In addition to lowering your blood pressure, fasting improves your blood sugar regulation. This is turn lowers inflammation and increases stress resistance. All of that contributes to a longer, healthier life.

As I mentioned in the beginning, the recent study indicated that two forms of intermittent fasting are the most effective for health benefits.

The first one is simply restricting your eating time to a limited window each day in the six to eight-hour range. For instance, all your food for the day needs to be consumed from 9:00 am to 5:00 pm for an eight-hour range. You would need to eat nothing before or after those hours. The window and time period are entirely up to you and what works with your schedule.

The second method is called 5:2. Basically you can eat normally for five days during the week and on the other two days, you eat only one moderate-sized meal.

Both methods are flexible and the trick is to make them work for you. There are pitfalls along the way, such as eating too much food (especially unhealthy "junk food") during your window, not getting exercise, and trying to make too many drastic changes at once.

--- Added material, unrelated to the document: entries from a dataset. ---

-- ==== Sys2Proof/Machine/Ops.lean ====
section
/-!
DEFINITION. The named operations every meaning is written over: registers, time, events.
-/

namespace Sys2Proof.Machine

/-- The SRC code of a P3 agent (02 R113). -/
def agentSrc : Agent → Nat
  | .seq n => n.val
  | .sup n => 8 + n.val
  | .h0 => 10
  | .tlan => 11
  | .h3 => 12
  | .jtag => 16

/-- The SRC code of a host port (02 R113). -/
def srcIsHost (c : Nat) : Bool := c == 10 || c == 11 || c == 12 || c == 16

/-- The SRC code of a core (02 R113). -/
def srcIsCore (c : Nat) : Bool := c < 10

/-- The word a register holds. -/
def Chip.rd (s : Chip) (a : Nat) : Word := Tab.get (regCold a) s.regs a

/-- The state with a register's word replaced. -/
def Chip.wr (s : Chip) (a : Nat) (w : Word) : Chip := { s with regs := Tab.set (regCold a) s.regs a w }

/-- Bits [hi:lo] of a register. -/
def Chip.rdF (s : Chip) (a hi lo : Nat) : Nat := fld (s.rd a) hi lo

/-- Bit `b` of a register. -/
def Chip.rdBit (s : Chip) (a b : Nat) : Bool := bit (s.rd a) b

/-- A register with bits [hi:lo] replaced. -/
def Chip.wrF (s : Chip) (a hi lo v : Nat) : Chip := s.wr a (setFld (s.rd a) hi lo v)

/-- A register with bit `b` set or cleared. -/
def Chip.wrBit (s : Chip) (a b : Nat) (x : Bool) : Chip := s.wr a (setBit (s.rd a) b x)

/-- A wrapping 32-bit counter register advanced by `n`. -/
def Chip.bumpBy (s : Chip) (a n : Nat) : Chip := s.wr a (s.rd a + wn n)

/-- A wrapping 32-bit counter register advanced by one. -/
def Chip.bump (s : Chip) (a : Nat) : Chip := s.bumpBy a 1

/-- Event EVT(n) is raised. -/
def Chip.raise (s : Chip) (n : Nat) : Chip := { s with notes := s.notes ++ [.event n] }

/-- Flag bit `b` of an event register is set, and its event raised when bit `b` of the enable register is 1.
DEDUCED (notes/assumptions/76.md). -/
def Chip.flag (s : Chip) (evt en b event : Nat) : Chip :=
  let s1 := s.wrBit evt b true
  if s.rdBit en b then s1.raise event else s1

/-- The last phase of the tick now running: a shortened tick skips phase 9,999, and a lengthened one holds it for 2 ns (01 R43). -/
def Chip.lastPhase (s : Chip) : Nat := if s.tb.tickLen < 10000 then 9998 else 9999

/-- Phase `p` is reached; time never runs back. DESIGN CHOICE (notes/assumptions/2.md). DEDUCED (notes/assumptions/5.md). -/
def Chip.atPhase (s : Chip) (p : Nat) : Chip :=
  { s with tb := { s.tb with phase := max s.tb.phase (min p s.lastPhase) } }

/-- An SH write to register `a` goes to its shadow, in place of an earlier one of the same bits: the last write wins (00 R15, 01 R64). -/
def Chip.putShadow (s : Chip) (a : Nat) (v : Word) (mask : Nat) : Chip :=
  { s with shadow := s.shadow.filter (fun e => !(e.1 == a && e.2.2 == mask)) ++ [(a, v, mask)] }

/-- FINE in force (01 R31). -/
def Chip.fine (s : Chip) : Bool := s.rdBit Reg.sysTbstat 0

/-- A phase as a reading of it carries it: in coarse mode that of the step last reached (01 R31). DEDUCED (notes/assumptions/5.md). -/
def Chip.seenPhase (s : Chip) (p : Nat) : Nat := if s.fine then p else p / 20 * 20

/-- A reading of phase now. DEDUCED (notes/assumptions/5.md). -/
def Chip.phaseRead (s : Chip) : Nat := s.seenPhase s.tb.phase

/-- TICK plus `k`, wrapping (01 R27). -/
def tickAdd (t k : Nat) : Nat := (t + k) % 2 ^ 48

/-- Ticks from `t0` to `t`, through the wrap (01 R27). -/
def tickSince (t t0 : Nat) : Nat := (t + 2 ^ 48 - t0 % 2 ^ 48) % 2 ^ 48

/-- TICK[31:0]. -/
def Chip.tick32 (s : Chip) : Word := wn s.tb.tick

/-- Nanoseconds since cold boot, in cycles of the phase clock: what durations are measured by (01 R43). TICK's wrap does not show in it (R27).
DESIGN CHOICE (notes/assumptions/2.md). DESIGN CHOICE (notes/assumptions/73.md). -/
def Chip.nowNs (s : Chip) : Nat := s.tb.base + s.tb.phase

/-- TICK and phase of a moment `t` of `nowNs`, in this tick or a later one; later ticks are taken as 10,000 cycles long. -/
def Chip.tickOf (s : Chip) (t : Nat) : Nat × Nat :=
  if t < s.tb.base + s.tb.tickLen then (s.tb.tick, min (t - s.tb.base) s.lastPhase)
  else (tickAdd s.tb.tick (1 + (t - s.tb.base - s.tb.tickLen) / 10000), (t - s.tb.base - s.tb.tickLen) % 10000)

/-- A moment lies before the end of the tick now running. -/
def Chip.inTick (s : Chip) (t : Nat) : Bool := decide (t < s.tb.base + s.tb.tickLen)

/-- The time CSR of every core (12 R533): TICK × 10,000 + phase, with the phase as read (01 R31). -/
def Chip.timeCsr (s : Chip) : Nat := s.tb.tick * 10000 + s.phaseRead

/-- time and timeh of a SEQ core (12 R533). -/
def Chip.timeLo (s : Chip) : Word := wn (s.timeCsr % 2 ^ 32)
def Chip.timeHi (s : Chip) : Word := wn (s.timeCsr / 2 ^ 32)

/-- An access error is answered on a port or to a core (00 R18). -/
def Chip.accessError (s : Chip) (src : Nat) : Chip :=
  { s with acc := { s.acc with errs := Tab.set 0 s.acc.errs src (Tab.get 0 s.acc.errs src + 1) } }

/-- A read returns its data to the port or core that made it. -/
def Chip.returnData (s : Chip) (src v : Nat) : Chip := { s with acc := { s.acc with data := Tab.set 0 s.acc.data src v } }

/-- A read that is answered with an access error reads 0 (00 R18). -/
def Chip.readError (s : Chip) (src : Nat) : Chip := (s.accessError src).returnData src 0

/-- A completion leaves poisoned (13 R591). -/
def Chip.poison (s : Chip) (src : Nat) : Chip :=
  { s with acc := { s.acc with poisoned := Tab.set 0 s.acc.poisoned src (Tab.get 0 s.acc.poisoned src + 1) } }

/-- An instruction fetch of a core ends with an instruction access fault (13 R591). -/
def Chip.fetchFault (s : Chip) (src : Nat) : Chip :=
  { s with acc := { s.acc with fetchErrs := Tab.set 0 s.acc.fetchErrs src (Tab.get 0 s.acc.fetchErrs src + 1) } }

/-- One free value drawn: the state with the counter advanced. DESIGN CHOICE (notes/assumptions/3.md). -/
def Chip.draw (s : Chip) : Chip := { s with draws := s.draws + 1 }

/-- CORE is out of reset: it is held from the CORE reset of a warm restart until the release (02 R107), and before boot. -/
def Chip.booted (s : Chip) : Bool := s.rdBit Reg.sysStat 0

/-- The status register of core `c`, SEQ0–SEQ7 then SUP0–SUP1 (12 R583). -/
def coreStat (c : Nat) : Nat := if c < 8 then Reg.corSeqstat c else Reg.corSupstat (c - 8)

/-- The watchdog period register of core `c` (12 R584). -/
def coreWdcfg (c : Nat) : Nat := if c < 8 then Reg.corSeqwdcfg c else Reg.corSupwdcfg (c - 8)

end Sys2Proof.Machine
end

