-- ==== Sys2Proof/Machine/Tiles.lean ====
section
/-!
DEFINITION. Loop tiles (chapter 03): record writes and their checks, the commit point, the due set, evaluations, the commit at
phase 9,000 with journal and capture.
-/

namespace Sys2Proof.Machine

/-- Word `w` of a slot record in force. -/
def recWord (s : Chip) (lid w : Nat) : Word := Tab.get 0 s.eng.recs (32 * lid + w)

/-- A slot record in force (03 R133). -/
def slotCfg (s : Chip) (lid : Nat) : SlotCfg := slotCfgOf (recWord s lid)

/-- The state of a slot's law. -/
def slotSt (s : Chip) (lid : Nat) : SlotState := Tab.get SlotState.zero s.eng.slots lid

/-- The state of a slot's law replaced. -/
def setSlotSt (s : Chip) (lid : Nat) (x : SlotState) : Chip :=
  { s with eng := { s.eng with slots := Tab.set SlotState.zero s.eng.slots lid x } }

/-- Where a slot's state stands in its tile (03 R177). -/
def slotStateAt (lid : Nat) : Nat := 0x18008000 + 0x100000 * (lid / 256) + 64 * (lid % 256)

/-- A record word in force replaced, and marked for the mirror (03 R159). -/
def setRecWord (s : Chip) (lid w : Nat) (v : Word) : Chip :=
  touchWords { s with eng := { s.eng with
      recs := Tab.set 0 s.eng.recs (32 * lid + w) v, dirty := s.eng.dirty ++ [32 * lid + w] } }
    (0x18000000 + 0x100000 * (lid / 256) + 128 * (lid % 256) + 4 * w) 4

/-- The shadow queue of a tile. -/
def shq (s : Chip) (t : Nat) : List ShCmd := Tab.get [] s.eng.shq t

/-- The shadow queue of a tile replaced. -/
def setShq (s : Chip) (t : Nat) (q : List ShCmd) : Chip :=
  { s with eng := { s.eng with shq := Tab.set [] s.eng.shq t q } }

/-- The word with the bits of `mask` taken from `v`. -/
def merge (old v : Word) (mask : Nat) : Word := (old &&& ~~~ (wn mask)) ||| (v &&& wn mask)

/-- A record word as it will stand once the waiting writes of its tile are applied (03 R140). -/
def recEff (s : Chip) (lid w : Nat) : Word :=
  (shq s (lid / 256)).foldl (fun x c => match c with
    | .word sl w' v m => if sl = lid % 256 ∧ w' = w then merge x v m else x
    | _ => x) (recWord s lid w)

/-- A slot record as it will stand once the waiting writes are applied. -/
def slotEff (s : Chip) (lid : Nat) : SlotCfg := slotCfgOf (recEff s lid)

/-- An enable of the slot waits in its tile's shadow queue (03 R139). -/
def enableWaits (s : Chip) (lid : Nat) : Bool :=
  (shq s (lid / 256)).any (fun c => match c with
    | .word sl w v m => sl == lid % 256 && w == 0 && natBit m 0 && bit v 0
    | _ => false)

/-- CTL bits by class (03 R134). -/
def ctlCs : Nat := 0x0FFFF390
/-- The SH bits of CTL. -/
def ctlSh : Nat := 0x61
/-- The LV bits of CTL. -/
def ctlLv : Nat := 0xE

/-- The bits of record word `w` that are CS, SH and LV (03 R133, R134, R135); reserved bits are in none (00 R17). -/
def wordCs (w : Nat) : Nat :=
  if w = 0 then ctlCs else if w ≤ 4 ∧ 1 ≤ w then 0x8003FFFF else if w = 5 then 0x3FFFF else if w = 6 then 0xFF else 0
/-- The SH bits of record word `w`. -/
def wordSh (w : Nat) : Nat := if w = 0 then ctlSh else if 8 ≤ w ∧ w ≤ 29 then 0xFFFFFFFF else 0
/-- The LV bits of record word `w`. -/
def wordLv (w : Nat) : Nat := if w = 0 then ctlLv else if w = 7 then 0xFFFFFFFF else 0

/-- The slot counts in its tile's load: enabled in force or with an enable waiting (03 R145). -/
def countsInLoad (s : Chip) (lid : Nat) : Bool := bit (recWord s lid 0) 0 || enableWaits s lid

/-- Rate exponent and phase index of the slots of a tile that count in its load. -/
def loadSlotsOf (s : Chip) (t : Nat) : List (Nat × Nat) :=
  (((List.range 256).map (fun sl => 256 * t + sl)).filter (countsInLoad s)).map (fun lid => ((slotEff s lid).k, (slotEff s lid).pidx))

/-- Load entry r of a tile (03 R145). -/
def loadEntry (s : Chip) (t r : Nat) : Nat := ((loadSlotsOf s t).filter (fun x => r % 2 ^ x.1 == x.2)).length

/-- The largest load entry of a tile (03 R169). -/
def loadMax (s : Chip) (t : Nat) : Nat :=
  let l := loadSlotsOf s t
  (List.range 4096).foldl (fun m r => max m (l.filter (fun x => r % 2 ^ x.1 == x.2)).length) 0

/-- Slots of a tile with EN in force (03 R170). -/
def enabledCount (s : Chip) (t : Nat) : Nat := countBelow 256 (fun sl => bit (recWord s (256 * t + sl) 0) 0)

/-- CTL values that RANGE refuses (03 R140). -/
def ctlRangeOk (c : Word) : Bool :=
  decide (fld c 15 12 ≤ 12) && decide (fld c 27 16 < 2 ^ fld c 15 12) && decide (fld c 3 1 ≤ 4) && decide (fld c 9 8 ≠ 3)

/-- RANGE at a write of word `w` (03 R140): the CTL fields, and PVSID with USE = 0. -/
def wordRangeOk (w : Nat) (v : Word) : Bool :=
  if w = 0 then ctlRangeOk v else if w = 1 then bit v 31 else true

/-- PRODUCER at a write of word `w` (03 R140). -/
def wordProducerOk (s : Chip) (lid w : Nat) (v : Word) : Bool :=
  if w = 5 then
    match Tab.get? s.store.decls (fld v 17 0) with
    | .some d => d.producer == .slot lid
    | .none => false
  else if 1 ≤ w ∧ w ≤ 4 then !bit v 31 || (Tab.get? s.store.decls (fld v 17 0)).isSome
  else true
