/-- The returns of the tick that ends (07 R337): WRAPA and WRAPB for that tick, BREAK when a copy was wrapped or has not returned, the run
of clean ticks. -/
def ringTickEnd (s : Chip) : Chip :=
  let e := s.ewn
  let s1 := (s.wrBit Reg.ewnSurvstat 0 e.wrapA).wrBit Reg.ewnSurvstat 1 e.wrapB
  let own := e.hdrA && e.hdrB && !e.wrapA && !e.wrapB
  let s2 := if e.now.isSome && !own then startBreak s1 else s1
  { s2 with ewn := { s2.ewn with
      clean := if own then e.clean + 1 else 0, hdrA := false, hdrB := false, wrapA := false, wrapB := false } }

/-- The SYNC field's LEN (07 R320). -/
def syncLen (s : Chip) : Nat := if s.tb.tickLen = 9999 then 1 else if s.tb.tickLen = 10001 then 2 else 0

/-- The 64 header bytes of a coach on a ring (06 R255, 07 R320). -/
def coachHeader (s : Chip) (c : Coach) (ring : Nat) : List Byte :=
  let flags := b2n c.hold + 2 * ring + 4 * b2n c.brk + 8 * b2n c.survey
  let admits := c.admits.foldl (fun m d => m + 2 ^ d) 0
  let st := s.rd Reg.sysTbstat
  let h := leBytes 1 1 ++ leBytes 1 flags ++ leBytes 2 (s.rdF Reg.ewnTtcfg 8 0) ++ leBytes 6 c.tick ++ leBytes 2 s.ewn.ride ++
    leBytes 4 c.epoch ++ leBytes 4 c.ttver ++ leBytes 1 (s.rdF Reg.ewnTtcfg 15 12) ++ leBytes 3 0 ++ leBytes 8 admits ++
    leBytes 1 (syncLen s) ++ leBytes 1 (b2n (bit st 0) + 2 * b2n (bit st 1)) ++ leBytes 2 0 ++
    leBytes 4 (s.rd Reg.sysTbtrimeff).toNat ++ leBytes 4 (s.tb.fabSec % 2 ^ 32) ++
    leBytes 4 (s.tb.fabNs + 2 ^ 31 * b2n (bit st 1)) ++ leBytes 12 0
  h ++ leBytes 4 (crc32c h)

/-- The compartment as sent: payload and CCRC under the prefix of index and TICK[15:0] (06 R258). -/
def withCcrc (c tick : Nat) (payload : List Byte) : List Byte :=
  let p := padTo 60 payload
  p ++ leBytes 4 (crc32c (leBytes 2 c ++ leBytes 2 (tick % 65536) ++ p))

/-- The bytes of a coach on a ring (06 R254): the header and the compartments; those that a node writes leave as zeros with their CCRC. -/
def coachBytes (s : Chip) (c : Coach) (ring : Nat) : List Byte :=
  coachHeader s c ring ++ (List.range (s.rdF Reg.ewnTtcfg 8 0)).flatMap (fun k =>
    withCcrc k c.tick (Tab.get (bytesOf 60 0) c.body k))

/-- A packet goes out on both rings (06 R250); `bytes` gives the bytes by ring. DESIGN CHOICE (notes/assumptions/74.md). -/
def sendBoth (s : Chip) (octet : Nat) (bytes : Nat → List Byte) : Chip :=
  { s with ewn := { s.ewn with wire := s.ewn.wire ++ [(0, octet, bytes 0), (1, octet, bytes 1)] } }

/-- The 16-byte survey header on a ring (07 R308). -/
def surveyHeader (s : Chip) (ring apply : Nat) : List Byte :=
  leBytes 2 s.ewn.sseq ++ [0, BitVec.ofNat 8 ring] ++ leBytes 4 s.tb.tick ++ leBytes 4 apply ++ leBytes 4 0

/-- A survey packet with its CRC (07 R308). -/
def surveyPacket (s : Chip) (ring apply : Nat) (entries : List Byte) : List Byte :=
  let b := surveyHeader s ring apply ++ entries
  b ++ leBytes 4 (crc32c b)

/-- A survey packet leaves after the coach (07 R311). -/
def sendSurvey (s : Chip) (octet apply : Nat) (entries : List Byte) : Chip :=
  let s1 := sendBoth s octet (fun r => surveyPacket s r apply entries)
  { s1 with ewn := { s1.ewn with sent := true, linePos := lineNow s1 + packetLine (20 + entries.length) + 8 } }

/-- EWN_NDLYA and EWN_NDLYB take the delays a DELAYSET sends (07 R350). DEDUCED (notes/assumptions/33.md). -/
def sendDelays (s : Chip) (apply : Nat) (ds : List (Nat × Word × Word)) : Chip :=
  let s1 := ds.foldl (fun x e => (x.wr (Reg.ewnNdlya e.1) e.2.1).wr (Reg.ewnNdlyb e.1) e.2.2) s
  let entry := fun d => leBytes 4 (s1.rd (Reg.ewnNdlya d)).toNat ++ leBytes 4 (s1.rd (Reg.ewnNdlyb d)).toNat
  sendSurvey s1 0xEA apply (nodeNums.flatMap entry)

/-- The survey packet of this tick: DELAY in the second tick of a round, a DELAYSET in the third when a delay changes (07 R312). -/
def sendRound (s : Chip) : Chip :=
  if s.ewn.stage = 2 then sendSurvey s 0xE9 0 (bytesOf 496 0)
  else match s.ewn.stage, s.ewn.delaySet with
    | 3, .some (apply, ds) => sendDelays s apply ds
    | _, _ => s

/-- The coach of the tick leaves on both rings (06 R252, R255, 07 R330): HOLD through a warm restart and as cut in stage 5. From the first one
on RUN and MAILRUN stand (R293): the mail window of every tick is served. DESIGN CHOICE (notes/assumptions/91.md). -/
def startCoach (s : Chip) : Chip :=
  if !s.booted then s
  else
    let s1 := surveyAdvance s
    let base : Coach := s1.ewn.next.getD
      { tick := s1.tb.tick, hold := s1.stage == 5, brk := false, survey := false, ttver := 0, epoch := 0, admits := []
        body := s1.ewn.safeD }
    let c : Coach := { base with
      tick := s1.tb.tick, hold := base.hold || s1.rdBit Reg.sysStat 1, brk := s1.rdBit Reg.ewnSurvstat 2
      survey := surveyFlag s1, ttver := (s1.rd Reg.ewnTtver).toNat, epoch := (s1.rd Reg.sysEpoch).toNat }
    let s2 := { (s1.wrF Reg.ewnStat 1 0 3) with ewn := { s1.ewn with
        prev := s1.ewn.now, now := .some c, next := .none, retPrev := s1.ewn.retNow, retNow := []
        linePos := coachLine s1, carSent := 0, wire := [] } }
    sendRound (sendBoth s2 0xE5 (coachBytes s2 c))

/-- Validity of a returned copy (06 R276, R277): 0 valid, else the cause 2 CRC, 3 NODE, 4 TTV. DEDUCED (notes/assumptions/81.md). -/
def copyCause (c tick ttver owner : Nat) (b : List Byte) : Nat :=
  if leAt b 60 4 ≠ crc32c (leBytes 2 c ++ leBytes 2 (tick % 65536) ++ sliceB b 0 60) then 2
  else if leAt b 56 1 ≠ owner then 3
  else if leAt b 58 2 ≠ ttver % 65536 then 4
  else 0

/-- A copy of an IN or SAFE-U compartment returns on a ring (06 R276, R277): it is held for landing, unless it comes after phase 5,000 of the
next tick (01 R49); a wrong CCRC is counted. DESIGN CHOICE (notes/assumptions/72.md). -/
def compartmentReturn (s : Chip) (ofPrev : Bool) (ring comp : Nat) (b : List Byte) : Chip :=
  let coach := if ofPrev then s.ewn.prev else s.ewn.now
  let cfg := Tab.get ⟨0, 0⟩ s.ewn.comps comp
  match coach with
  | .none => s
  | .some c =>
    if cfg.kind ≠ 2 ∧ cfg.kind ≠ 4 then s
    else
      let b' := padTo 64 b
      let bad := copyCause comp c.tick c.ttver cfg.owner b' == 2
      let s1 := if bad then s.bump (if ring = 0 then Reg.ewnCrca else Reg.ewnCrcb) else s
      let k := 2 * comp + ring
      if ofPrev && decide (5000 < s.tb.phase) then s1
      else if ofPrev then { s1 with ewn := { s1.ewn with retPrev := Tab.ins (Tab.erase s1.ewn.retPrev k) k b' } }
      else { s1 with ewn := { s1.ewn with retNow := Tab.ins (Tab.erase s1.ewn.retNow k) k b' } }

/-- A coach header returns (07 R337, 06 R296, 07 R312): a wrong HCRC is counted, and no return; its ring is FLAGS.RING; it is the return of this
tick when it carries the TICK of the coach on the line; a return on the other ring's port is a wrap; a return time more than 8 ns off the average
of the last eight triggers a survey round. `time` is in units of 0.125 ns.
DESIGN CHOICE (notes/assumptions/72.md). DESIGN CHOICE (notes/assumptions/91.md). -/
def headerReturn (s : Chip) (ownPort : Bool) (b : List Byte) (time : Nat) : Chip :=
  let b' := padTo 64 b
  if leAt b' 60 4 ≠ crc32c (b'.take 60) then s.bump Reg.ewnHcrc
  else
    let ringB := natBit (leAt b' 1 1) 1
    let hist := if ringB then s.ewn.retB else s.ewn.retA
    let off := match avgOf (hist.map (fun (n : Nat) => (n : Int))) with
      | .none => false
      | .some a => decide (((time : Int) - a).natAbs > 64)
    let hist' := (time :: hist).take 8
    let e := s.ewn
    let back := e.now.any (fun c => leAt b' 4 6 == c.tick)
    let e1 := if ringB then { e with hdrB := e.hdrB || back, wrapB := e.wrapB || !ownPort, retB := hist' }
      else { e with hdrA := e.hdrA || back, wrapA := e.wrapA || !ownPort, retA := hist' }
    { s with ewn := { e1 with trigger := e1.trigger || off } }

/-- The receive port on which a copy of a ring came in has block lock (07 R337): its own ring's port with `own`, else the other's. Without it
nothing is received there, as while its LOS is high (20 R879). -/
def hears (s : Chip) (ring : Nat) (own : Bool) : Bool := if (ring == 0) == own then s.ewn.lockA else s.ewn.lockB

/-- The bytes of a copy as they are received: none on a port without block lock. -/
def heard (s : Chip) (ring : Nat) (own : Bool) (b : List Byte) : List Byte := if hears s ring own then b else []

/-- A receive port loses block lock (07 R337); the run of clean ticks ends. -/
def lockLost (s : Chip) (ring : Nat) : Chip :=
  let e := { s.ewn with clean := 0 }
  let s1 := { s with ewn := if ring = 0 then { e with lockA := false } else { e with lockB := false } }
  if s.ewn.now.isSome then startBreak s1 else s1

/-- A receive port regains block lock (07 R337). -/
def lockRegained (s : Chip) (ring : Nat) : Chip :=
  let e := s.ewn
  { s with ewn := if ring = 0 then { e with lockA := true } else { e with lockB := true } }

/-- The longest BREAK episode and every other extreme: an extreme is replaced only by a value strictly beyond it (14 R630). -/
def Chip.extreme (s : Chip) (k : Nat) (high : Bool) (v : Int) : Chip :=
  let cur := match Tab.get? s.odo.ext k with
    | .some e => e.value
    | .none => if high then -2147483648 else 2147483647
  if (high && decide (v > cur)) || (!high && decide (v < cur)) then
    let e : Extreme := ⟨v, (s.rd Reg.odoHours).toNat, (s.rd Reg.odoPcyc).toNat, s.tb.tick % 2 ^ 32⟩
    { s with odo := { s.odo with ext := Tab.ins (Tab.erase s.odo.ext k) k e } }
  else s

/-- BREAK clears after 1,000 consecutive clean ticks (07 R337), with block lock on both ports; the healing triggers a survey round (R312). -/
def healBreak (s : Chip) : Chip :=
  if s.rdBit Reg.ewnSurvstat 2 && decide (s.ewn.clean ≥ 1000) && s.ewn.lockA && s.ewn.lockB then
    let s1 := (s.wrBit Reg.ewnSurvstat 2 false).ewnFlag2 1
    ({ s1 with ewn := { s1.ewn with trigger := true } }).extreme 11 true (tickSince s.tb.tick s.ewn.breakAt)
  else s

/-- One byte of a payload as the little-endian value of a seat, extended to S32 (06 R264). -/
def seatValue (p : List Byte) (x : Seat) : Int :=
  let n := leAt p x.offset x.w
  if (x.signed || x.w == 4) && decide (n ≥ 2 ^ (8 * x.w - 1)) then (n : Int) - 2 ^ (8 * x.w) else n

/-- The carried bits of a landed seat (06 R267). -/
def seatCarried (seats : List Seat) (p : List Byte) (x : Seat) : Carried :=
  let nst := leAt p 57 1
  let st := match seats.find? (fun y => y.stat && y.comp == x.comp && y.loc % 256 == x.offset && y.m == x.m && y.q == x.q) with
    | .some y => leAt p y.offset 1
    | .none => 0
  ⟨natBit nst 0 && !natBit st 0, natBit st 2, natBit st 3, natBit nst 1 || natBit st 1⟩

/-- The writes of a landed compartment: each due value seat (06 R267). -/
def landedWrites (s : Chip) (comp tick : Nat) (p : List Byte) : List (Nat × WriteReq) :=
  (s.ewn.seats.filter (fun x => x.comp == comp && !x.stat && seatDue x tick)).map
    (fun x => (x.sid, ⟨.some (seatValue p x), seatCarried s.ewn.seats p x⟩))

/-- What a landed trailer tells of its owner (07 R349, 06 R287). -/
def noteTrailer (s : Chip) (d : Nat) (p : List Byte) : Chip :=
  let nst := leAt p 57 1
  let s1 := ((s.wrBit (Reg.ewnNstat d) 6 (natBit nst 2)).wrBit (Reg.ewnNstat d) 5 (natBit nst 3)).wrBit (Reg.ewnNstat d) 4 (natBit nst 1)
  setNodeSt s1 d { nodeSt s1 d with mreq := natBit nst 4 }

/-- One compartment lands (06 R267, R276, 07 R340), stamped between phases 5,000 and 5,800 (01 R49): one P0 transaction, the trailer noted, a SAFE-U payload kept for the island. -/
def landOne (s : Chip) (c : Coach) (comp : Nat) (cfg : CompCfg) (ring : Nat) (p : List Byte) : Chip :=
  let s0 := (s.atPhase (5000 + Config.landOffset comp % 801)).bump Reg.ewnLandcnt
  let s1 := transaction s0 0 ⟨13, .seat, .none⟩ (comp + 512 * ring) (landedWrites s comp c.tick p) (p.take 60)
  let s2 := noteTrailer s1 cfg.owner p
  if cfg.kind = 4 then { s2 with ewn := { s2.ewn with safeU := s2.ewn.safeU ++ [(comp, p.take 60)] } } else s2

/-- A compartment is not landed (06 R277). -/
def missOne (s : Chip) (comp cause : Nat) : Chip :=
  (((s.bump Reg.ewnMisscnt).wr Reg.ewnMisslast (wn (cause * 2 ^ 28 + comp))).ewnFlag 0).odoInc 15 1

/-- A coach of a timetable that a swap replaces does not land (18 R830). -/
def landBarred (s : Chip) (c : Coach) : Bool := s.rst.swapped || c.ttver != (s.rd Reg.ewnTtver).toNat

/-- The copy of a compartment of the previous coach on a ring, with its validity (06 R276, R277): the cause is 1 where none came. -/
def landCopy (s : Chip) (c : Coach) (comp : Nat) (cfg : CompCfg) (ring : Nat) : Nat × List Byte :=
  match Tab.get? s.ewn.retPrev (2 * comp + ring) with
  | .none => (1, [])
  | .some y => (copyCause comp c.tick c.ttver cfg.owner y, y)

If you decide to try this method remember to look it at as a long term change and concentrate on what makes it work for you. What worked for your best friend or sister-in-law may not suit you.

Remember that intermittent fasting itself doesn't involve eating or not eating specific foods, but instead restricting your eating to within that window and fasting the remaining time. But with that thought in mind, it's also a great time to turn toward more healthy food choices. This regimen also can fit right in with other popular plans such as Paleo, low-carb, or keto diets.

For even more benefits, going to bed with a relatively empty stomach has been shown to improve both sleep and digestion.

If you decide to give this a try you should give it about a week or so and give your body time to adjust. After that, if you want to experiment with changing the window times or length, or varying a 5:2 eating pattern you should give yourself a few days on the new regimen before deciding if it's an improvement.

You may find that intermittent fasting just isn't right for you, and that's fine. But you also may have learned some things about your eating habits that will help to keep you healthier in the long run.

No investment in your health is ever wasted!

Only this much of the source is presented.